Please return every line in the entries below with the word "digitValue" in it.
(Task material begins)
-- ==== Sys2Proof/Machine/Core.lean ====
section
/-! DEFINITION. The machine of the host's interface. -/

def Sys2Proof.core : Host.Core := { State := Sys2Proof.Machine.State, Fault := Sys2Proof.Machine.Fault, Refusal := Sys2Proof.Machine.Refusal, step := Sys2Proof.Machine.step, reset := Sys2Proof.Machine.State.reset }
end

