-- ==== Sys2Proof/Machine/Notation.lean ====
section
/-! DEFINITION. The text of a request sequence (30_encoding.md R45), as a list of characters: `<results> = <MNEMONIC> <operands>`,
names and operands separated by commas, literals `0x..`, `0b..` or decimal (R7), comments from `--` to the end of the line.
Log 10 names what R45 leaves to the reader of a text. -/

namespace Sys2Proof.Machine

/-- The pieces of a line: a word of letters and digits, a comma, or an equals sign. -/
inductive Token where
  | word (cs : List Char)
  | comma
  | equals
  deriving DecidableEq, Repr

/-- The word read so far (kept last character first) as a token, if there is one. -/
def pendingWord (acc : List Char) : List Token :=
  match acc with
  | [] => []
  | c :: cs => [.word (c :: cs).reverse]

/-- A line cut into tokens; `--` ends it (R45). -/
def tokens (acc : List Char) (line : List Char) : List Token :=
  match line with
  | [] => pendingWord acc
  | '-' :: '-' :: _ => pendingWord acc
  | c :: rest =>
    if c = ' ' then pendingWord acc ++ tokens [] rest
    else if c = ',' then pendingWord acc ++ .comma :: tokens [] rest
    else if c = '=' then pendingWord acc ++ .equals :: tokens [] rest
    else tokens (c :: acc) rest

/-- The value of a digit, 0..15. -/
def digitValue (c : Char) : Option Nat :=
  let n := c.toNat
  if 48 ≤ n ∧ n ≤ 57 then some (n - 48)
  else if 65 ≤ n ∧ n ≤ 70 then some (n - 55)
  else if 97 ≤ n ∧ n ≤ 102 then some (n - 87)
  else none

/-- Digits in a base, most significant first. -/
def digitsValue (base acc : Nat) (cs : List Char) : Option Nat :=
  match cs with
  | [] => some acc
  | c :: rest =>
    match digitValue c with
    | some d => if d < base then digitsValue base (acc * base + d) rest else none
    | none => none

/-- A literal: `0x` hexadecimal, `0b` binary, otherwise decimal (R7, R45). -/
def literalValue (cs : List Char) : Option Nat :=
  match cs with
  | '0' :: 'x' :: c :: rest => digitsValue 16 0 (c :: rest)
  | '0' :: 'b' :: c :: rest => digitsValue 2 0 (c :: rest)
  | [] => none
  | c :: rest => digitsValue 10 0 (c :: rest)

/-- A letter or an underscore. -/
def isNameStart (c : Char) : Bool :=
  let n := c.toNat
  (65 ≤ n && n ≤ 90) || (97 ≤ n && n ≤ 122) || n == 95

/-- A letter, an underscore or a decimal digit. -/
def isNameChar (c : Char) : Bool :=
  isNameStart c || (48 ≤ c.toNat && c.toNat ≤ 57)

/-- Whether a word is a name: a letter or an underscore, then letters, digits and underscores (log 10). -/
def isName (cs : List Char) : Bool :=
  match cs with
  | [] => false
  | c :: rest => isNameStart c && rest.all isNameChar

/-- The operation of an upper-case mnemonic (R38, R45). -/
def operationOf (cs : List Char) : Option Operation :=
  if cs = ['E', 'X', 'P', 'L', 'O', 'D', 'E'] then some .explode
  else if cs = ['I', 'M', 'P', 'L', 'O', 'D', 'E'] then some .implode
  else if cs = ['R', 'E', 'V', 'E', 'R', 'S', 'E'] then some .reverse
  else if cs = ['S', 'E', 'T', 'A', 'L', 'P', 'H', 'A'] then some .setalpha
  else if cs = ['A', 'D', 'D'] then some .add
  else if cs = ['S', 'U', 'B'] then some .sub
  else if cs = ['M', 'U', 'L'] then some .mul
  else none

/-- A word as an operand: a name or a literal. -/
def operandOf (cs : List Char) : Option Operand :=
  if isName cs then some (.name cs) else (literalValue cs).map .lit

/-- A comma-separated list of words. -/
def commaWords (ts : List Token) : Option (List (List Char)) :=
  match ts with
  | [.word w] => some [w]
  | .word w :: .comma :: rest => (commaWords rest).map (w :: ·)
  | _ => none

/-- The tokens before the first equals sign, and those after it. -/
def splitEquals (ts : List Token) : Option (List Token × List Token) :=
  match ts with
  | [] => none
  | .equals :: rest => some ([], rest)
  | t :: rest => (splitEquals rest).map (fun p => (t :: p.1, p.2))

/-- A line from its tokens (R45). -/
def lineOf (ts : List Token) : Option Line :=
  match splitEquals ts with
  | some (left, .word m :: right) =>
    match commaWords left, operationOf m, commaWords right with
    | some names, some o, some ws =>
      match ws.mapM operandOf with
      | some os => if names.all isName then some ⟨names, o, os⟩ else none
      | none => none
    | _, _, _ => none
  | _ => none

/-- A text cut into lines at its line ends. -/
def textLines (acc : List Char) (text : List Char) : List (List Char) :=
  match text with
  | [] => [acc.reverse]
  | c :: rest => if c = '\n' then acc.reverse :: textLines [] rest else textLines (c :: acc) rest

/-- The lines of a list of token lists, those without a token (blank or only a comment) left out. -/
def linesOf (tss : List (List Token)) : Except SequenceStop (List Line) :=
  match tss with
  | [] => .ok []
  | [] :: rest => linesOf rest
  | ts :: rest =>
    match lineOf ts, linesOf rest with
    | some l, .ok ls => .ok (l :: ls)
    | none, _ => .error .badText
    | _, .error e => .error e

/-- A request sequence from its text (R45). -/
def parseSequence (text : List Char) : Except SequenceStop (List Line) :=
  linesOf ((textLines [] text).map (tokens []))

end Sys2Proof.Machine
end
(Task material ends)
(Task material begins)
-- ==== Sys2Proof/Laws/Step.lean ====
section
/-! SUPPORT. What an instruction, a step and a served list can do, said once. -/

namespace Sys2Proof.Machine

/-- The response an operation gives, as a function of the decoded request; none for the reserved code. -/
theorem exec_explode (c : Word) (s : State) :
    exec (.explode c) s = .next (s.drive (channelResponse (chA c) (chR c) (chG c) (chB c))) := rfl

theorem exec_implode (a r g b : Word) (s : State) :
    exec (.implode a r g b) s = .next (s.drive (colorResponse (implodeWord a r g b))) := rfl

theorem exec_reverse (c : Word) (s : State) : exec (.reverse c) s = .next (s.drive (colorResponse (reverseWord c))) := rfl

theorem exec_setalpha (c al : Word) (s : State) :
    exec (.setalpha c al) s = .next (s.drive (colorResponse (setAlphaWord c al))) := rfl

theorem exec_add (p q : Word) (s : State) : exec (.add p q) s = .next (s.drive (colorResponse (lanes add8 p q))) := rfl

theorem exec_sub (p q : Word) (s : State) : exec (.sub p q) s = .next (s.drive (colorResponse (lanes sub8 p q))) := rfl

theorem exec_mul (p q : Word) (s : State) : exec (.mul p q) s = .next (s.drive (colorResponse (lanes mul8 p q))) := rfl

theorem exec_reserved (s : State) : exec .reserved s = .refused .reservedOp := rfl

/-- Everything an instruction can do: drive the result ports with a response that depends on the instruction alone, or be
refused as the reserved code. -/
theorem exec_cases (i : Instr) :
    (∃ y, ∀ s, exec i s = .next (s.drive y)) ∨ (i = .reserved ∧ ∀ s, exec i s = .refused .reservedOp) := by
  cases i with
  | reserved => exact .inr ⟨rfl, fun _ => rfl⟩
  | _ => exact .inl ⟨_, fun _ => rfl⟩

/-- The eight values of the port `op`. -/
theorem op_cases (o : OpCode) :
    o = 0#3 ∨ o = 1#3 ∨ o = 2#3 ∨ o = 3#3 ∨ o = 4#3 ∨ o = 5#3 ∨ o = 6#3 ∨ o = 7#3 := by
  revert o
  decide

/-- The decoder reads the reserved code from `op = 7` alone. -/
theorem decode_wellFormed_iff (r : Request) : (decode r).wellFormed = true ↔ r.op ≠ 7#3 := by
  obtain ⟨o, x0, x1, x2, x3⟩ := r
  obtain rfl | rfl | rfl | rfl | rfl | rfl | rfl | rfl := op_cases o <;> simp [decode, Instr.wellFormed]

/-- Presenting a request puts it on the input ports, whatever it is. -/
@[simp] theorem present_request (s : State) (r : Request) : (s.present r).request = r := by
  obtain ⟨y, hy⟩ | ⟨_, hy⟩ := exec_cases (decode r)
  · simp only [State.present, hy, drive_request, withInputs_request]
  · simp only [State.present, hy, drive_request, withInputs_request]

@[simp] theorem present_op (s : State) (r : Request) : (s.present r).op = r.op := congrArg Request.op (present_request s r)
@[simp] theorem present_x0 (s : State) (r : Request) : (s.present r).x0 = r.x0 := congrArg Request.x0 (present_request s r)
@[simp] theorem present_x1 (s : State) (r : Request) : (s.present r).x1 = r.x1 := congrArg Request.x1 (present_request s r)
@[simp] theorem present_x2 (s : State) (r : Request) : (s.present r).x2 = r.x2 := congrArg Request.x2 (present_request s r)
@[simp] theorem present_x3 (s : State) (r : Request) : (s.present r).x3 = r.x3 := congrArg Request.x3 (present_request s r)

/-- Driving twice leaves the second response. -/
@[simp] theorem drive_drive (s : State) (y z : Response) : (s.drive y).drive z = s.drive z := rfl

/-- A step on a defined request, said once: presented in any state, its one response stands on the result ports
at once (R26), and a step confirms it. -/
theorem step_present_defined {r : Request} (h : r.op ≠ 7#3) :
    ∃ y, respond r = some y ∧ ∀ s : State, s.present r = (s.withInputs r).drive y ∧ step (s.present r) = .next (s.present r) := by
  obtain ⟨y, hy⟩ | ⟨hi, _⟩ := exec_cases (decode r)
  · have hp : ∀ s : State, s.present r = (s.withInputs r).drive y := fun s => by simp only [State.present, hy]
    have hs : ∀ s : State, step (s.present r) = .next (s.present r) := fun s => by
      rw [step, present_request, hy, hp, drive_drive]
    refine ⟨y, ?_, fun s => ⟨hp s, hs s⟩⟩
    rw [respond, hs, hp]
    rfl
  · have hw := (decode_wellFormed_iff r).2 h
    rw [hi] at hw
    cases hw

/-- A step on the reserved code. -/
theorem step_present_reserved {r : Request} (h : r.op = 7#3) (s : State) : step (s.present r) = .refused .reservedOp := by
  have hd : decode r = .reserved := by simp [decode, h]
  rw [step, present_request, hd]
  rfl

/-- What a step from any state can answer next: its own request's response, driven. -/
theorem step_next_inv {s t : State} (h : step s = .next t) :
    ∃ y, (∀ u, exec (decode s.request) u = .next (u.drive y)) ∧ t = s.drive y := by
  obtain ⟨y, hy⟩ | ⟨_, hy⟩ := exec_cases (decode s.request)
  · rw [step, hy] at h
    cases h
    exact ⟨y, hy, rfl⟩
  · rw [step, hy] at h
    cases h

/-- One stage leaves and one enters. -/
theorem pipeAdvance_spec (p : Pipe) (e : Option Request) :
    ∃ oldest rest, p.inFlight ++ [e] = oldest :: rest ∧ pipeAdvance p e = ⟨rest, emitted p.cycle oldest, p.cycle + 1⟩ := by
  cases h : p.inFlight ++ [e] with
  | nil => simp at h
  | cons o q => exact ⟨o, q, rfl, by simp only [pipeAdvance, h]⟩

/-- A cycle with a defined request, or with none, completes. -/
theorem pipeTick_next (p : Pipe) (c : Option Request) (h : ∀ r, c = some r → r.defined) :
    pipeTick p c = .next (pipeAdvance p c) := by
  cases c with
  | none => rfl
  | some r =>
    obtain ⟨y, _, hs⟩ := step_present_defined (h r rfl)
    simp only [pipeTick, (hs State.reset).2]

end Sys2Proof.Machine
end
(Task material ends)
(Output for this task)
def digitValue (c : Char) : Option Nat :=
    match digitValue c with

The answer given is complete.